Hacker News new | ask | show | jobs
by julienpalard 1399 days ago
Just the built in managers. Other are worse: they do vendor locking for profit.
2 comments

They do CSV exports and imports so are quite friendly to moving to another option
Bitwarden is fully open source, both client and server - no lock-in.
You just need to be able to run your own server?
Yes, or go with their hosting, and the password manager design allows you to encrypt your data so even they can't get access to it.

Obviously this is quite the honeypot, so people will be trying to attack it in the general case. Browser bugs, JS bugs in extensions and such like are a risk.

If you want to be more paranoid (not a bad thing) you might need to do away with a password manager in the browser, and use an independent program like KeePass.

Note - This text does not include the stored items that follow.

-- ==== Sys2Proof/Laws/State.lean ====
section
/-! SUPPORT. What each named update of the state leaves in each field: one lemma per field per update. -/

namespace Sys2Proof.Machine

variable (s : State)

/-! ### withEvt -/

@[simp] theorem State.withEvt_st (e : Evt) : (s.withEvt e).st = s.st := rfl
@[simp] theorem State.withEvt_lead (e : Evt) : (s.withEvt e).lead = s.lead := rfl
@[simp] theorem State.withEvt_leadCnt (e : Evt) : (s.withEvt e).leadCnt = s.leadCnt := rfl
@[simp] theorem State.withEvt_leadValid (e : Evt) : (s.withEvt e).leadValid = s.leadValid := rfl
@[simp] theorem State.withEvt_delta (e : Evt) : (s.withEvt e).delta = s.delta := rfl
@[simp] theorem State.withEvt_mag (e : Evt) : (s.withEvt e).mag = s.mag := rfl
@[simp] theorem State.withEvt_magCnt (e : Evt) : (s.withEvt e).magCnt = s.magCnt := rfl
@[simp] theorem State.withEvt_pfx (e : Evt) : (s.withEvt e).pfx = s.pfx := rfl
@[simp] theorem State.withEvt_pfxCnt (e : Evt) : (s.withEvt e).pfxCnt = s.pfxCnt := rfl
@[simp] theorem State.withEvt_totalLen (e : Evt) : (s.withEvt e).totalLen = s.totalLen := rfl
@[simp] theorem State.withEvt_totalCrc (e : Evt) : (s.withEvt e).totalCrc = s.totalCrc := rfl
@[simp] theorem State.withEvt_pwLen (e : Evt) : (s.withEvt e).pwLen = s.pwLen := rfl
@[simp] theorem State.withEvt_pwCrc (e : Evt) : (s.withEvt e).pwCrc = s.pwCrc := rfl
@[simp] theorem State.withEvt_seqQ (e : Evt) : (s.withEvt e).seqQ = s.seqQ := rfl
@[simp] theorem State.withEvt_seqR (e : Evt) : (s.withEvt e).seqR = s.seqR := rfl
@[simp] theorem State.withEvt_seqw (e : Evt) : (s.withEvt e).seqw = s.seqw := rfl
@[simp] theorem State.withEvt_seqCnt (e : Evt) : (s.withEvt e).seqCnt = s.seqCnt := rfl
@[simp] theorem State.withEvt_bitmap (e : Evt) : (s.withEvt e).bitmap = s.bitmap := rfl
@[simp] theorem State.withEvt_payload (e : Evt) : (s.withEvt e).payload = s.payload := rfl
@[simp] theorem State.withEvt_done (e : Evt) : (s.withEvt e).done = s.done := rfl
@[simp] theorem State.withEvt_evt (e : Evt) : (s.withEvt e).evt = e := rfl
@[simp] theorem State.withEvt_illegal (e : Evt) : (s.withEvt e).illegal = s.illegal := rfl
@[simp] theorem State.withEvt_crcAcc (e : Evt) : (s.withEvt e).crcAcc = s.crcAcc := rfl
@[simp] theorem State.withEvt_rdata (e : Evt) : (s.withEvt e).rdata = s.rdata := rfl
@[simp] theorem State.withEvt_out (e : Evt) : (s.withEvt e).out = s.out := rfl
@[simp] theorem State.withEvt_input (e : Evt) : (s.withEvt e).input = s.input := rfl

/-! ### withOut -/

@[simp] theorem State.withOut_st (o : Option Credential) : (s.withOut o).st = s.st := rfl
@[simp] theorem State.withOut_lead (o : Option Credential) : (s.withOut o).lead = s.lead := rfl
@[simp] theorem State.withOut_leadCnt (o : Option Credential) : (s.withOut o).leadCnt = s.leadCnt := rfl
@[simp] theorem State.withOut_leadValid (o : Option Credential) : (s.withOut o).leadValid = s.leadValid := rfl
@[simp] theorem State.withOut_delta (o : Option Credential) : (s.withOut o).delta = s.delta := rfl
@[simp] theorem State.withOut_mag (o : Option Credential) : (s.withOut o).mag = s.mag := rfl
@[simp] theorem State.withOut_magCnt (o : Option Credential) : (s.withOut o).magCnt = s.magCnt := rfl
@[simp] theorem State.withOut_pfx (o : Option Credential) : (s.withOut o).pfx = s.pfx := rfl
@[simp] theorem State.withOut_pfxCnt (o : Option Credential) : (s.withOut o).pfxCnt = s.pfxCnt := rfl
@[simp] theorem State.withOut_totalLen (o : Option Credential) : (s.withOut o).totalLen = s.totalLen := rfl
@[simp] theorem State.withOut_totalCrc (o : Option Credential) : (s.withOut o).totalCrc = s.totalCrc := rfl
@[simp] theorem State.withOut_pwLen (o : Option Credential) : (s.withOut o).pwLen = s.pwLen := rfl
@[simp] theorem State.withOut_pwCrc (o : Option Credential) : (s.withOut o).pwCrc = s.pwCrc := rfl
@[simp] theorem State.withOut_seqQ (o : Option Credential) : (s.withOut o).seqQ = s.seqQ := rfl
@[simp] theorem State.withOut_seqR (o : Option Credential) : (s.withOut o).seqR = s.seqR := rfl
@[simp] theorem State.withOut_seqw (o : Option Credential) : (s.withOut o).seqw = s.seqw := rfl
@[simp] theorem State.withOut_seqCnt (o : Option Credential) : (s.withOut o).seqCnt = s.seqCnt := rfl
@[simp] theorem State.withOut_bitmap (o : Option Credential) : (s.withOut o).bitmap = s.bitmap := rfl
@[simp] theorem State.withOut_payload (o : Option Credential) : (s.withOut o).payload = s.payload := rfl
@[simp] theorem State.withOut_done (o : Option Credential) : (s.withOut o).done = s.done := rfl
@[simp] theorem State.withOut_evt (o : Option Credential) : (s.withOut o).evt = s.evt := rfl
@[simp] theorem State.withOut_illegal (o : Option Credential) : (s.withOut o).illegal = s.illegal := rfl
@[simp] theorem State.withOut_crcAcc (o : Option Credential) : (s.withOut o).crcAcc = s.crcAcc := rfl
@[simp] theorem State.withOut_rdata (o : Option Credential) : (s.withOut o).rdata = s.rdata := rfl
@[simp] theorem State.withOut_out (o : Option Credential) : (s.withOut o).out = o := rfl
@[simp] theorem State.withOut_input (o : Option Credential) : (s.withOut o).input = s.input := rfl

More paranoid and you would run that program on it's own separate physical device.

There is a balance between security issues trusting someone else, and security issues rolling your own and screwing it up though.

For example is KeePass with password only less/more secure than LastPass with encryption key and password.

It shouldn't be a "and the design means that they can't access it" that should be the only behavior?

I agree with your other points

Assuming the LastPass encryption key is a separate token I would say LastPass wins, but that is solely assuming similar architecture, obviously you can make design decisions that mess up everything.

Bitwarden also has an independent app (also open source), in case you don't want to use the browser.